Иногда я напрашивался на производственные задания. Это было сущее блаженство — сказать замордованной сводками сельской телефонистке: «Соедините-ка вне очереди, это корреспондент». Двадцатитрехлетнему человеку в китайских брюках (ценой в пятьдесят рублей старыми деньгами) было сладко заставить зычного, державной осанки директора бросить все дела. Директор вызывал для меня все заводское начальство и говорил: «Подберите товарищу все цифры по валу и номенклатуре». Но цифры мне не требовались, мне нужны были новаторы, передовики, и директор, беззвучно проклиная меня, звонил в завком:
— Иван Поликарпович, тут у меня товарищ из редакции. Как считаешь, кого бы нам показать? Парусинова хватит! Больше не будем Парусинова поднимать, подзазнался товарищ. Кого б нам еще рекомендовать с положительной стороны?.. Сигалина? Правильно. Еще кого? Ага, правильно, Косюкова! Как его звать? Леонид? Значит, так, коммунистические характеры у Сигалина Петра из литейного, у Косюкова Леонида со второго мартена.

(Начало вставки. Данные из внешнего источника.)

-- ==== Sys2Proof/Tests/Slice0.lean ====
section
/-! SUPPORT. Tests. Expected values come from the spec's worked examples and tables, or from hand calculation by the rule
named; `witness_<Statement>` shows concrete states that meet the hypotheses of the statement of that name. -/

namespace Sys2Proof.Tests

set_option Elab.async false

open Sys2Proof.Machine

/-! ## Small states -/

/-- A J64 in RUN with an empty journal: segment 0 FILLING with no record, the others PREPARED, next number 501, the Time
Base SET at 1,000:16,384 (the example of chapter 1). -/
def run : State :=
  { State.reset with
    pc := { Pc.start with supply := .run, latch := false }
    js := { Js.start with
      journal := .ready, used := 1
      index := (Vector.replicate 64 (IndexEntry.empty .prepared)).set 0 (IndexEntry.empty .filling) }
    au := { Au.start with nextSeq := .value 501 }
    tb := Tb.atStart 1000 16384 true 0
    hp := { Hp.start with offline := false }
    mem := Memory.writeCells [] (headerCells 0 .filling 0) }

/-- The next state of a command. -/
def got (i : Instr) (s : State) : State := match exec i s with
  | .next t => t
  | .fault _ => s
  | .refused _ => s

/-- The next state of a step. -/
def stepped (s : State) : State := match step s with
  | .next t => t
  | .fault _ => s
  | .refused _ => s

/-- A command entry with tag 7. -/
def cmd (opcode : Byte) (params payload : List Byte) : Entry :=
  { opcode := opcode, tag := 7, params := params, payload := payload }

/-- The five payload bytes of the example of chapter 1. -/
def sample : List Byte := [0x12, 0x34, 0x00, 0x7F, 0x01]

/-- The state with a command dispatched to the TB. -/
def inTb (e : Entry) (s : State) : State := { s with tb := { s.tb with slot := some { entry := e, old := none } } }
/-- The state with a command dispatched to the WU. -/
def inWu (e : Entry) (s : State) : State := { s with wu := { s.wu with slot := some e } }
/-- The state with a command dispatched to the JS. -/
def inJs (e : Entry) (s : State) : State := { s with js := { s.js with slot := some { entry := e, phase := .dispatched } } }
/-- The state with a command dispatched to the CU. -/
def inCu (e : Entry) (s : State) : State := { s with cu := { s.cu with slot := some { entry := e, scan := none } } }
/-- The state with a command dispatched to the CP. -/
def inCp (e : Entry) (s : State) : State := { s with cp := { s.cp with slot := some { entry := e, phase := .dispatched } } }
/-- The state with an APPEND waiting in the host lane. -/
def inLane (e : Entry) (s : State) : State :=
  { s with au := { s.au with hostLane := s.au.hostLane ++ [{ entry := e, state := .waiting }] } }

/-- A descriptor that selects every HOST record. -/
def hostDesc : Descriptor :=
  { sources := 1, classes := 0xFFFF, nodes := 0, key := 0, care := 0, timeFrom := none, timeTo := none }

/-- The same descriptor as 22 payload bytes. -/
def hostDescBytes : List Byte := [1, 0xFF, 0xFF] ++ List.replicate 19 0

/-- The host record of chapter 1, in its write step. -/
def writing : State := got .arbiterChoice (inLane (cmd 0x11 [3, 0, 0, 0, 0, 0] sample) run)

/-- The host record of chapter 1, committed as 501 at unit 1 of segment 0. -/
def one : State := got .writeStepEnd writing

/-- A READY forward cursor at position `p` that selects every HOST record. -/
def forwardAt (p : Nat) : Cursor := { Cursor.start with state := .ready, desc := hostDesc, position := p, budget := 40 }

/-- The state with this cursor 0. -/
def withCursor0 (x : Cursor) (s : State) : State := { s with cu := { s.cu with cursors := s.cu.cursors.set 0 x } }

/-- The state with this watch `n`. -/
def withWatch (n : Fin 8) (w : Watch) (s : State) : State :=
  { s with wu := { s.wu with watches := s.wu.watches.set n w } }

/-- The responses in the queue, as result code and field bytes. -/
def answers (s : State) : List (Byte × List Byte) := s.hp.responses.map (fun r => (byte r.result.code, r.fields))

/-! ## Well-formedness: each check refuses an ill-formed command -/

theorem test_wf_refuses_defined_port : (Instr.unknownPort 0x10).wf = false := by decide
theorem test_wf_refuses_au_stopped : (Instr.auStopped 257).wf = false := by decide
theorem test_wf_refuses_au_ended : (Instr.auEnded 257).wf = false := by decide
theorem test_wf_refuses_reset_cut :
    (Instr.resetAssert { record := 0, zeroed := 257, copy := .torn, repairs := 0 }).wf = false := by decide
theorem test_wf_refuses_vmain_cut :
    (Instr.vmainLost { record := 0, zeroed := 257, copy := .torn, repairs := 0 }).wf = false := by decide
theorem test_wf_refuses_holdup : (Instr.holdup (.falls 7)).wf = false := by decide
theorem test_wf_accepts_bounds : (Instr.auStopped 256).wf = true ∧ (Instr.unknownPort 0x11).wf = true := by decide

/-! ## Formats (chapter 10) -/

/-- The CRC-8 of the probe example runs 09h, 38h, A8h (10.4). -/
theorem test_crc8_probe : crc8 [0x03] = 0x09 ∧ crc8 [0x03, 0x01] = 0x38 ∧ crc8 [0x03, 0x01, 0x00] = 0xA8 := by
  decide +kernel

/-- The CRC-8 of five zero bytes is 00h (R19). -/
theorem test_cleared_header : segHeader .free 0 = List.replicate 8 0x00 := by decide +kernel

/-- The CRC-16 of an empty payload is FFFFh (R4); of the bytes "123456789" it is 29B1h, the published value for this
polynomial and initial value. -/
theorem test_crc16 : crc16 [] = 0xFFFF ∧ crc16 [0x31, 0x32, 0x33, 0x34, 0x35, 0x36, 0x37, 0x38, 0x39] = 0x29B1 := by
  decide +kernel

/-- The acknowledge of the probe example (10.4). -/
theorem test_ack_frame : frameBytes 3 1 [] none = [0x6A, 0x03, 0x01, 0x00, 0x00, 0x00, 0xE0] := by decide +kernel

/-- Sizes of R1 and keys of R8. -/
theorem test_size_and_key : sizeUnits 0 = 3 ∧ sizeUnits 8 = 4 ∧ sizeUnits 9 = 5 ∧ sizeUnits 232 = 32 ∧
    keyOf [] = 0 ∧ keyOf [0x5A] = 0x5A00 ∧ keyOf sample = 0x1234 := by decide

/-- The capture stamp of the example of chapter 1: 1,000:100 less 500 ticks is 999:32,368. -/
theorem test_capture_stamp : Stamp.lessAge { seconds := 1000, ticks := 100 } 500 = { seconds := 999, ticks := 32368 } := by
  decide

/-- The example of 5.2: code 02h with care mask FF00h selects RECOVERED records alone. -/
theorem test_match_recovered :
    let d : Descriptor :=
      { sources := 4, classes := 0x1000, nodes := 0, key := 0x0200, care := 0xFF00, timeFrom := none, timeTo := none }
    let t : Stamp := { seconds := 0, ticks := 0 }
    d.accepts 2 12 255 0x0101 t = false ∧ d.accepts 0 3 255 0x0200 t = false ∧ d.accepts 2 12 255 0x0300 t = false ∧
      d.accepts 2 12 255 0x0201 t = true ∧ d.accepts 2 12 255 0x0202 t = true ∧ d.accepts 2 13 255 0x0100 t = false := by
  decide

/-- The example of 5.3: segments 7 and 10 are read, the others pruned. -/
theorem test_pruning :
    let d : Descriptor :=
      { sources := 3, classes := 0x18, nodes := 4, key := 0, care := 0, timeFrom := some { seconds := 1000, ticks := 0 }
        timeTo := none }
    let e (count : Nat) (sources : BitVec 3) (classes : BitVec 16) (nodes : BitVec 8) (lo hi : Stamp) : IndexEntry :=
      { IndexEntry.empty .sealed with
        count := count, sources := sources, classes := classes, nodes := nodes, minStamp := some lo, maxStamp := some hi }
    let at_ (s k : Nat) : Stamp := { seconds := s, ticks := k }
    d.canHold (e 40 1 0x6 0 (at_ 900 0) (at_ 960 0)) = false ∧
      d.canHold (e 85 2 0x10 3 (at_ 960 0) (at_ 1200 0)) = false ∧
      d.canHold (e 60 6 0x2010 1 (at_ 1100 0) (at_ 1300 0)) = true ∧
      d.canHold (IndexEntry.empty .sealed) = false ∧
      d.canHold (e 70 1 0x8 0 (at_ 950 0) (at_ 999 20000)) = false ∧
      d.canHold (e 12 3 0x88 4 (at_ 998 0) (at_ 1050 0)) = true := by decide

/-- R81: ticks of a present bound above 32,767, a flag of 2, and a source bit above the three each fail. -/
theorem test_descriptor_refused :
    parseDescriptor ([1, 0, 0, 0, 0, 0, 0, 0, 1, 0, 0, 0, 0, 0x80, 0x00] ++ List.replicate 7 0) = none ∧
      parseDescriptor ([1, 0, 0, 0, 0, 0, 0, 0, 2] ++ List.replicate 13 0) = none ∧
      parseDescriptor (8 :: List.replicate 21 0) = none ∧ parseDescriptor hostDescBytes = some hostDesc := by
  decide +kernel

/-! ## The block -/

theorem witness_StepRunsFrontCommand :
    ({ run with pending := [.winEnd] }).pending = .winEnd :: [] ∧ run.pending = [] := by decide +kernel

theorem witness_MemoryStaysCanonical : one.mem.wf = true ∧ step one = .next (stepped one) := ⟨by decide +kernel, rfl⟩

/-- A sound TB at the last tick of a lengthened second, with every field at the end of its range. -/
def edgeTb : Tb :=
  { Tb.atStart 4294967295 32767 true 31 with
    staged := some 4294967295, adjustment := -32767, slew := .lengthen 16, heldTicks := 16 }

theorem witness_TimeLawKept :
    timeLaw edgeTb ∧ step { run with tb := edgeTb } = .next (stepped { run with tb := edgeTb }) := by
  exact ⟨⟨by decide, by decide, by decide,
    ⟨⟨by decide, by decide, (by decide : (16 : Nat) ≤ 16)⟩, fun _ => rfl⟩, (by decide : (4294967295 : Nat) < 4294967296)⟩, rfl⟩

/-- An HP with 8 commands outstanding, two of them in the host lane and six answered, and a full system lane. -/
def crowded : State :=
  { run with
    hp := { run.hp with
      outstanding := 8, tags := [0, 1, 2, 3, 4, 5, 6, 0xFE]
      responses := (List.range 6).map (fun n => Response.plain (byte n) .done []) }
    au := { run.au with
      hostLane := [6, 0xFE].map (fun tag => { entry := { cmd 0x11 [0] [] with tag := tag }, state := .waiting })
      systemLane := List.replicate 4 (SysRequest.make .silent 0 (be32 0)) } }

theorem witness_QueueLawsKept :
    (hostLaw crowded.hp ∧ laneLaw crowded.au) ∧ onlineLaw crowded ∧ outstandingLaw crowded ∧
      step crowded = .next (stepped crowded) := by
  refine ⟨?_, ?_, ⟨?_, ?_, ?_, ?_⟩, rfl⟩
  · unfold hostLaw laneLaw; decide +kernel
  · unfold onlineLaw; decide +kernel
  · decide +kernel
  · intro h; exact absurd rfl h
  · intro h; exact absurd rfl h
  · intro r _ h; exact absurd h (by simp [crowded, run, Au.start])

theorem witness_TagsStayUnique :
    onlineLaw crowded ∧ hostLaw crowded.hp ∧ outstandingLaw crowded ∧ tagLaw crowded ∧
      step crowded = .next (stepped crowded) :=
  ⟨witness_QueueLawsKept.2.1, witness_QueueLawsKept.1.1, witness_QueueLawsKept.2.2.1,
    ⟨fun _ => by decide +kernel, fun r _ h => absurd h (by simp [crowded, run, Au.start])⟩, rfl⟩

/-- RECOVERED's write step, with its end at the front of the queue. -/
def recovering : State :=
  got .arbiterChoice { run with
    pending := [.writeStepEnd], pc := { run.pc with supply := .recover }, js := { run.js with journal := .notReady }
    hp := Hp.start, au := { run.au with systemLane := [SysRequest.make .recovered 2 [0, 0, 0, 0, 0]] } }

/-- COLD_START's write step, with its end at the front of the queue; `low` says that PFI is low. -/
def coldStarting (low : Bool) : State :=
  got .arbiterChoice { run with
    pending := [.writeStepEnd], pc := { run.pc with supply := .coldInit, latch := true, pfiLow := low }
    js := { run.js with journal := .notReady }
    hp := Hp.start, au := { run.au with systemLane := [SysRequest.make .coldStart 1 []] } }

theorem witness_RunIsOnlineAndEntered :
    (onlineLaw run ∧ step run = .next (stepped run)) ∧
    (recovering.pc.supply ≠ .run ∧ step recovering = .next (stepped recovering) ∧ (stepped recovering).pc.supply = .run) ∧
    (∀ low, (coldStarting low).pc.latch = true ∧ step (coldStarting low) = .next (stepped (coldStarting low)) ∧
      (stepped (coldStarting low)).pc.latch = false) :=
  ⟨⟨by unfold onlineLaw; decide +kernel, rfl⟩, ⟨by decide +kernel, rfl, by decide +kernel⟩,
    fun low => ⟨by revert low; decide +kernel, rfl, by revert low; decide +kernel⟩⟩

theorem witness_PostingSetsRspFlag :
    run.hp.offline = false ∧ Hp.start.offline = true ∧ run.pc.supply.powered = true ∧
      (∃ h : Hp, ∃ r, h.responses = r :: [] ∧ h.mask.getLsbD 0 = true ∧ h.flags.getLsbD 0 = true) :=
  ⟨by decide +kernel, by decide, by decide +kernel,
    { run.hp with responses := [Response.plain 7 .done []], mask := 1 }, Response.plain 7 .done [], by decide +kernel⟩
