-- ==== Sys2Proof/Machine/Alu.lean ====
section
/-! DEFINITION. The load, arithmetic, logic, shift and random instructions (41_alu.md). Every operand is read from the state
before the step (00_scope.md R16). -/

namespace Sys2Proof.Machine

/-- 6XNN (R120). -/
def exec6XNN (x : RegIx) (nn : Byte) (s : State) : Host.Outcome State Fault Refusal :=
  .next (s.writeV x nn).advance

/-- 7XNN (R121): VF is not written. -/
def exec7XNN (x : RegIx) (nn : Byte) (s : State) : Host.Outcome State Fault Refusal :=
  .next (s.writeV x (sumByte s.v[x] nn)).advance

/-- 8XY0 (R122). -/
def exec8XY0 (x y : RegIx) (s : State) : Host.Outcome State Fault Refusal :=
  .next (s.writeV x s.v[y]).advance

/-- 8XY1 (R123). -/
def exec8XY1 (x y : RegIx) (s : State) : Host.Outcome State Fault Refusal :=
  .next (s.writeV x (s.v[x] ||| s.v[y])).advance

/-- 8XY2 (R124). -/
def exec8XY2 (x y : RegIx) (s : State) : Host.Outcome State Fault Refusal :=
  .next (s.writeV x (s.v[x] &&& s.v[y])).advance

/-- 8XY3 (R125). -/
def exec8XY3 (x y : RegIx) (s : State) : Host.Outcome State Fault Refusal :=
  .next (s.writeV x (s.v[x] ^^^ s.v[y])).advance

/-- 8XY4 (R126). -/
def exec8XY4 (x y : RegIx) (s : State) : Host.Outcome State Fault Refusal :=
  .next (s.writeWithFlag x (sumByte s.v[x] s.v[y]) (carryOut s.v[x] s.v[y])).advance

/-- 8XY5 (R127). -/
def exec8XY5 (x y : RegIx) (s : State) : Host.Outcome State Fault Refusal :=
  .next (s.writeWithFlag x (diffByte s.v[x] s.v[y]) (noBorrow s.v[x] s.v[y])).advance

/-- 8XY6 (R128): `V[y]` plays no part. -/
def exec8XY6 (x _y : RegIx) (s : State) : Host.Outcome State Fault Refusal :=
  .next (s.writeWithFlag x (shrByte s.v[x]) (shrOut s.v[x])).advance

/-- 8XY7 (R129). -/
def exec8XY7 (x y : RegIx) (s : State) : Host.Outcome State Fault Refusal :=
  .next (s.writeWithFlag x (diffByte s.v[y] s.v[x]) (noBorrow s.v[y] s.v[x])).advance

/-- 8XYE (R130): `V[y]` plays no part. -/
def exec8XYE (x _y : RegIx) (s : State) : Host.Outcome State Fault Refusal :=
  .next (s.writeWithFlag x (shlByte s.v[x]) (shlOut s.v[x])).advance

/-- CXNN (R131): the drawn byte is a free value (R9, log 6). -/
def execCXNN (x : RegIx) (nn : Byte) (s : State) : Host.Outcome State Fault Refusal :=
  .next (s.countDraw.writeV x (Config.rnd s.draws &&& nn)).advance

end Sys2Proof.Machine
end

И потом я приходил к Сигалину Петру, садился на чурку холодного чугуна («отливающего лунным серебром», — записывал я в тетради) и задавал вопросы. Вопросы были элементарные: «Как вы этого добились?» и потом: «Скажите несколько слов о себе».
В очерке это выглядело в конечном счете так: «В эту торжественную минуту старому прорабу невольно вспомнилось», и далее перед ним проходило босоногое детство, служба в Первой Конной или на линкоре «Марат», встреча со знатным металлургом Коробовым. А под конец давался боевой эпизод: «Видите, — застенчиво улыбаясь, сказал старый прораб. — Вот эта деталь с виду обычная, а сколько с ней повозиться пришлось…» Потом я, как взыскательный художник, заменял слово «повозиться» на «поколдовать», а Алухов уже в полосе дописывал к слову «торжественный» еще слово «знаменательный». На том и кончалось, к моему огорчению.
Но легко было и утешиться: скажем, поехать на премьеру Народного театра текстильщиков, где хорошенькие девчонки в костюмах герцогинь или в ватниках покорительниц целины испуганно смотрели на меня через дырочку в занавесе: «Корреспондент! Напишет!»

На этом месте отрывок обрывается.